The “team” would be comparable to a “business unit” in the private sector. Each team would be a self-contained unit assigned with developing a plan, an associated budget, and a timeline of tasks to achieve the objective.
Each team would be headed by a person who was as much a business manager as a subject matter expert. Ownership of all of the issues relating to the team’s assigned illness would rest with this person, including integration of the various functions on the team.
In addition to scientists and researchers, each team would have a project management group, a regulatory group and a partnership group for collaboration with outside research organizations. The regulatory group would devise a new review process for its disease that would conduct product evaluation and approval on a cost/benefit basis. The Congressional import would be for the teams to put less responsibility on the new Department for the drug approval process and more responsibilities on the private entities seeking approval, including substantial penalties for any unsafe outcomes.
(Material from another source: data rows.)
-- ==== Sys2Proof/Laws/Exec.lean ====
section
/-! SUPPORT. What a command, a `Feed` step and a step of the machine can do, each said once. -/

namespace Sys2Proof.Machine

/-- The encoder's update, as the statements write it. -/
theorem buildAck_eq_replied (s : State) (c : Bytes4) (m : List Byte) : s.buildAck c m = s.replied [] c m := by
  simp [State.buildAck, State.replied, State.emit, State.setPort]

/-- A raised error adds one diagnostic and nothing else. -/
theorem raise_eq_outputting (s : State) (e : ErrorKind) : s.raise e = s.outputting [.diag s.hand e] := rfl

theorem validAddrs_map_ok (l : List Byte) : validAddrs (l.map .ok) = some l := by
  induction l with
  | nil => rfl
  | cons a l ih => simp [validAddrs, ih]

/-- The addresses of an `RRSE` are valid exactly when every operand is. -/
theorem validAddrs_eq_some {l : List Operand} {m : List Byte} : validAddrs l = some m ↔ l = m.map .ok := by
  constructor
  · induction l generalizing m with
    | nil => simp [validAddrs]
    | cons x l ih =>
      cases x with
      | ok a =>
        simp only [validAddrs, Option.map_eq_some_iff]
        rintro ⟨m', hm, rfl⟩
        rw [ih hm]
        rfl
      | missing => simp [validAddrs]
      | malformed => simp [validAddrs]
  · rintro rfl
    exact validAddrs_map_ok m

/-- The state before the reply or the error of a command, and which of the two it makes: everything `exec` can do. -/
inductive ExecCase (s : State) : Instr → State → Prop
  | wreg (a v : Byte) : ExecCase s (.wreg (.ok a) (.ok v)) ((brokerWrite s a v).2.buildAck codeWreg [])
  | wregInvalid (x y : Operand) (h : ∀ a v, ¬(x = .ok a ∧ y = .ok v)) :
      ExecCase s (.wreg x y) ((s.raise .invalidCommandData).buildAck codeWreg [])
  | rreg (a : Byte) : ExecCase s (.rreg (.ok a)) ((valueText s a).2.buildAck codeRreg (valueText s a).1)
  | rregInvalid (x : Operand) (h : ∀ a, x ≠ .ok a) : ExecCase s (.rreg x) (s.raise .invalidCommandData)
  | rrse (l : List Byte) :
      ExecCase s (.rrse (l.map .ok)) ((readSequence s l).2.buildAck codeRrse (readSequence s l).1)
  | rrseInvalid (l : List Operand) (h : validAddrs l = none) : ExecCase s (.rrse l) (s.raise .invalidCommandData)
  | pollConflict (x : Operand) (h : s.streamConflict.1 = true) :
      ExecCase s (.poll x) (s.streamConflict.2.raise .streamingConflict)
  | poll (x : Operand) (h : s.streamConflict.1 = false) : ExecCase s (.poll x) (pollAllowed x s.streamConflict.2)
  | unknown (c : Bytes4) : ExecCase s (.unknown c) (s.raise .unknownCommand)

theorem exec_cases (i : Instr) (s : State) : ∃ t, exec i s = .next t ∧ ExecCase s i t := by
  cases i with
  | wreg x y =>
    cases x with
    | ok a =>
      cases y with
      | ok v => exact ⟨_, rfl, .wreg a v⟩
      | missing => exact ⟨_, rfl, .wregInvalid _ _ (by simp)⟩
      | malformed => exact ⟨_, rfl, .wregInvalid _ _ (by simp)⟩
    | missing => exact ⟨_, rfl, .wregInvalid _ _ (by simp)⟩
    | malformed => exact ⟨_, rfl, .wregInvalid _ _ (by simp)⟩
  | rreg x =>
    cases x with
    | ok a => exact ⟨_, rfl, .rreg a⟩
    | missing => exact ⟨_, rfl, .rregInvalid _ (by simp)⟩
    | malformed => exact ⟨_, rfl, .rregInvalid _ (by simp)⟩
  | rrse l =>
    cases h : validAddrs l with
    | some m =>
      obtain rfl := validAddrs_eq_some.1 h
      exact ⟨_, by simp only [exec, execRrse, h], .rrse m⟩
    | none => exact ⟨_, by simp only [exec, execRrse, h], .rrseInvalid l h⟩
  | poll x =>
    cases h : s.streamConflict.1 with
    | true => exact ⟨_, by simp [exec, execPoll, h], .pollConflict x h⟩
    | false => exact ⟨_, by simp [exec, execPoll, h], .poll x h⟩
  | unknown c => exact ⟨_, rfl, .unknown c⟩

/-- A `POLL` with no conflict sets a frequency or raises an error, and replies. -/
theorem pollAllowed_eq (x : Operand) (s : State) :
    (∃ f, x = .ok f ∧ pollAllowed x s = (s.setPoll (clampFreq f)).buildAck codePoll []) ∨
    ((∀ f, x ≠ .ok f) ∧ pollAllowed x s = (s.raise .invalidCommandData).buildAck codePoll []) := by
  cases x with
  | ok f => exact .inl ⟨f, rfl, rfl⟩
  | missing => exact .inr ⟨by simp, rfl⟩
  | malformed => exact .inr ⟨by simp, rfl⟩

/-! ### The reducer -/

/-- A recompute of a frame of the right size commits and broadcasts. -/
theorem recompute_next {s : State} {frame : List Half} (h : frame.length = s.params.frameW * s.params.frameH) :
    recompute frame s = .next ({ s with vrt := Vrt.commit s.params s.vrt frame }.emit
      (.bcast (s.params.bcastSelect.map (Vrt.result (Vrt.commit s.params s.vrt frame))))) := by
  simp only [recompute, h, if_true]

/-! ### Steps -/

/-- With the boot load pending, a step makes it. -/
theorem step_boot {s : State} (h : s.bootPending = true) : step s = .next s.bootLoad := by
  simp [step, h]

/-- Otherwise a step takes the first event on offer. -/
theorem step_event {s : State} {e : Event} {rest : List Event} (h : s.bootPending = false)
    (hi : s.inputs = e :: rest) : step s = takeEvent e { s with inputs := rest } := by
  simp [step, h, takeNext, hi]

/-- What the step of a byte is: its port's parser, what follows from its result, and the result recorded. -/
theorem feedPort_eq {s : State} {p : Nat} (b : Byte) (h : p < s.ports.length) :
    feedPort p b s = withResult (feed (s.port p) b).2
      (afterFeed (feed (s.port p) b).2 { s with hand := p, ports := s.ports.set p (feed (s.port p) b).1 }) := by
  simp [feedPort, h, State.setPort]

/-- A `Feed` step of a port that exists answers a next state: the parser gave `Continue`, gave up the frame with an
error, or completed a frame whose command ran. -/
theorem feedPort_cases {s : State} {p : Nat} (b : Byte) (h : p < s.ports.length) :
    ∃ t, feedPort p b s = .next (t.emit (.result t.hand (feed (s.port p) b).2)) ∧
      let q := (feed (s.port p) b).1
      let s1 := { s with hand := p, ports := s.ports.set p q }
      (((feed (s.port p) b).2 = .cont ∧ t = s1) ∨
       ((feed (s.port p) b).2 = .reset ∧ t = s1.raise .lengthRejected) ∨
       ((feed (s.port p) b).2 = .completeFail ∧ t = s1.raise .checksumMismatch) ∨
       ((feed (s.port p) b).2 = .completeOk ∧ ExecCase s1 (decodeBody q.cmd q.dataBytes) t)) := by
  rw [feedPort_eq b h]
  dsimp only
  cases hr : (feed (s.port p) b).2 with
  | cont => exact ⟨_, rfl, .inl ⟨rfl, rfl⟩⟩
  | reset => exact ⟨_, rfl, .inr (.inl ⟨rfl, rfl⟩)⟩
  | completeFail => exact ⟨_, rfl, .inr (.inr (.inl ⟨rfl, rfl⟩))⟩
  | completeOk =>
    set q := (feed (s.port p) b).1
    set s1 : State := { s with hand := p, ports := s.ports.set p q }
    have hq : s1.port s1.hand = q := State.port_setPort_self (s := s) h q
    obtain ⟨t, ht, hc⟩ := exec_cases (decodeBody q.cmd q.dataBytes) s1
    refine ⟨t, ?_, .inr (.inr (.inr ⟨rfl, hc⟩))⟩
    simp only [afterFeed, dispatch, hq, ht, withResult]

end Sys2Proof.Machine
end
The person heading up scientific research for each team would assign personnel to fulfilling discrete milestones by certain dates. Program Management would issue regular reports on the progress of each assignment.
Each team would also have the responsibility to choose what company(s) to select for outsourcing services, and to manage those relationships.
The current base salaries would be supplemented by annual incentive pay bonuses that would span from $10,000 to $100,000 per person for timely delivery of key milestones. There would be a team bonus of $25 million to $50 million for each team finding of a cure for a Top 15 chronic disease on time and on budget.
The other Centers would remain under the continuing jurisdiction of the FDA. However, the four “directorates” of the FDA would be spun off and privatized. They would have to compete for the Centers’ and drug discovery teams’ business against the other companies providing outsourced services. The thousand people in headquarters providing strategic oversight would be redeployed.
Summary
The healthcare industry is heading upstream against a strong current. The FDA has not recognized the magnitude of the challenge and does not have the institutional capability to solve it.
Rather, the people in the FDA and the NIH that deal with drug discovery should be spun off and combined into a new cabinet-level department whose mission is to find cures for each of the Top 15 illnesses within 10 years (or a timeframe that is supported by reasonable regulatory, budgetary and scientific benchmarks).
Such an approach provides for less bureaucracy, better coordination, and a laser-like focus on the key strategic issue facing the healthcare industry, namely the cost of chronic and mental health illnesses. These attributes are the hallmarks of improved performance and are a harbinger of the eventual success against the massive healthcare challenge facing all of us.